In the summer of 2000 we were certain that my wife (Amy) had cancer.  Her red blood cells were odd, misshapen, enlarged.  Prior to a visit to a hematologist, we googled her symptoms and discovered that the only possible explanation for this anomaly was multiple myeloma, a deadly and disabling cancer of the bone marrow.  We cried, travelled to the Central Coast of California and drank wine to excess, and then went to our appointment with the hematologist.  Immediately he explained to us that Amy could not possibly have cancer, her platelet levels were fine, and platelets take a nose dive when you have multiple myeloma.  There was one more thing he wanted to test for, but it wasn’t cancer.  On our second appointment he told us that my wife was a carrier of a potentially dangerous genetic defect that caused misshapen blood cells, but that she did not, in fact, have the condition herself, nor, thankfully does our daughter.  “You dodged a bullet,” he said.  And happily we left his office never to return.  Years later, a bizarre reading of a mammogram led to another cancer scare.  Again, certain of her diagnosis, we reasoned that this was likely beatable and treatable and we were ready for whatever might follow.  On closer inspection, all turned out to be fine.  Again, another bullet dodged.

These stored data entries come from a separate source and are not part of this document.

/-- SWEEP_LOG_EXPIRY (R225): a done entry leaves the log after 24 hours. -/
def sweepExpire (id : Nat) (s : State) : State :=
  { s with rcl := { s.rcl with
     sweeps := s.rcl.sweeps.filter fun w =>
      !(w.id == id && w.state == 3 && decide (w.doneMin + 1440 ≤ s.island.minutes)) } }

def execSweepLogExpiry (id : Nat) (s : State) : Host.Outcome State Fault Refusal := .next (sweepExpire id s)

/-- SET_FEATURES_SECURE_DEALLOCATION (R220): any controller with the namespace attached may set it; on the AQK-2016 and
AQK-4032 it fails with Invalid Field in Command. -/
def setSecure (a : Adm) (n v : Nat) (s : State) : State :=
  if s.ident.part != .aqk8064 then admDone a .invalidField 0 s
  else if !visible s a n then admDone a .invalidNamespaceOrFormat 0 s
  else if s.fw.flash.failed then admDone a .internalError 0 s
  else admDone a .success 0 (syncStores { s with reg := { s.reg with
   nss := s.reg.nss.map fun x =>
    if x.nsid == n then { x with secure := bitOf v 0 } else x } })

def execSetFeaturesSecureDeallocation (a : Adm) (n v : Nat) (s : State) : Host.Outcome State Fault Refusal :=
  .next (runAdmin .management a (.setFeaturesSecureDeallocation a n v) (setSecure a n v) s)

/-- GET_FEATURES_SECURE_DEALLOCATION (R220). -/
def getSecure (a : Adm) (n : Nat) (s : State) : State :=
  if s.ident.part != .aqk8064 then admDone a .invalidField 0 s
  else match (s.reg.nss.find? fun x => x.nsid == n).filter (fun _ => visible s a n) with
    | none => admDone a .invalidNamespaceOrFormat 0 s
    | some x => admDone a .success (b2n x.secure) s

def execGetFeaturesSecureDeallocation (a : Adm) (n : Nat) (s : State) : Host.Outcome State Fault Refusal :=
  .next (runAdmin .management a (.getFeaturesSecureDeallocation a n) (getSecure a n) s)

end Sys2Proof.Machine
end

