/-- Where the next page of the event band goes on each copy in service: the page after the last in the block in use, and after 1,024 pages
the first of the other block (R426). -/
def archivePlaces (s : State) : List Nat :=
  let turn := 1024 ≤ s.evr.bandPages
  let k := if turn then 1 - s.evr.bandBlock else s.evr.bandBlock
  let ds := ((s.rcl.blocks.filter fun b => b.state == .eventBand && dieServes s b.die).map (·.die)).eraseDups
  ds.filterMap fun d =>
    let bs := (s.rcl.blocks.filter fun b => b.state == .eventBand && b.die == d).map (·.block)
    (bs[k]?.or bs[0]?).map fun b => grainAddr d b (if turn then 0 else s.evr.bandPages) 0

/-- The tag of codeword `j` of an archive page that holds records from a number on (R250, R427). -/
def archiveTag (s : State) (addr j : Nat) (rs : List EvRec) : CwTag :=
  let mine := (rs.drop (128 * j)).take 128
  { echo := addr + 16 * j, info := j, stream := 0xFD, bandSeq := (mine.head?.map (·.seq)).getD 0, hdrMap := mine.length, summary := 0
    progMin := s.island.minutes }

/-- An archive page (R249, R427): up to 512 records in order, zeros in its empty slots. -/
def archivePage (s : State) (addr : Nat) (rs : List EvRec) : Bytes :=
  let body := padTo 16384 (rs.flatMap fun r => layBytes 32 r.fields)
  pageBytes ((List.range 4).map fun j => archiveTag s addr j rs) ((List.range 4).map fun j => (body.drop (4096 * j)).take 4096)
    Config.pageSpare

/-- The recorder begins to program a page of the oldest unarchived records, when a trigger is there and nothing holds it (R427, R431): a
program of class M on the die of each copy (R37). Archiving stops while both copies are lost (R436). -/
def archiveCheck (s : State) : State :=
  let us := (unarchived s).take 512
  let full := decide ((if s.evr.fallback then 4 else 512) ≤ us.length)
  let as := archivePlaces s
  if (full || s.evr.trigger) && !us.isEmpty && s.evr.archiving.isNone && archiveReady s && !as.isEmpty then
    as.foldl (fun s a => addOp { blankOp .program .m (dieOf a) with use := .archive, words := 4, addr := a }
      (emit (.nandProgram (dieOf a) [(a, archivePage s a us)]) s))
      { s with evr := { s.evr with archiving := some (us.map (·.seq)), trigger := false } }
  else s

 And so there’s a certain unsettling irony in my recent cancer diagnosis.  This time we were certain that I did not have cancer. I have no symptoms, no night sweats, no fatigue or weight loss (I weigh a lusty 220 pounds on a 5’8’’ frame)….no nothing!  But one night this past September I found myself in the emergency room in excruciating pain.  It turns out I was suffering from a kidney stone (my first), but the emergency room Dr. saw something in the CT scan used to locate my stone….something big and in my chest.  Subsequent scans identified the growth as a cyst, problem solved, no cancer!  But the CT revealed enlarged nodes and an enlarged spleen, and so more tests.   Then, Wednesday afternoon a young Dr. called and told me the previously diagnosed cyst was likely not a cyst at all, but rather cancer, likely lymphoma, and I would require a biopsy.  The bullets just keep flying, and while my wife has the skill and dexterity to dodge them, I am slower moving, less agile, and seem to have caught one right in the lymph node.  Bastards!

I am not sure what the purpose of the blog will be.  I have tried to blog in the past and have lacked the stick-to-it-tiveness required to fashion a consistent and meaningful blog presence.  Also, I am not sure I want to bore the world with the well-known tales of hair loss, nausea, fear, and, God willing, triumph, that form so many popular cancer blogs.  Perhaps I am just talking to myself, here, to be comforted by my continued ability to communicate clearly in the written form, and to use that as some kind of gauge for my health and happiness.  I simply don’t know.  I just know that right now I want to write and to do so publicly.  To share my stories and see if they resonate and what they generate.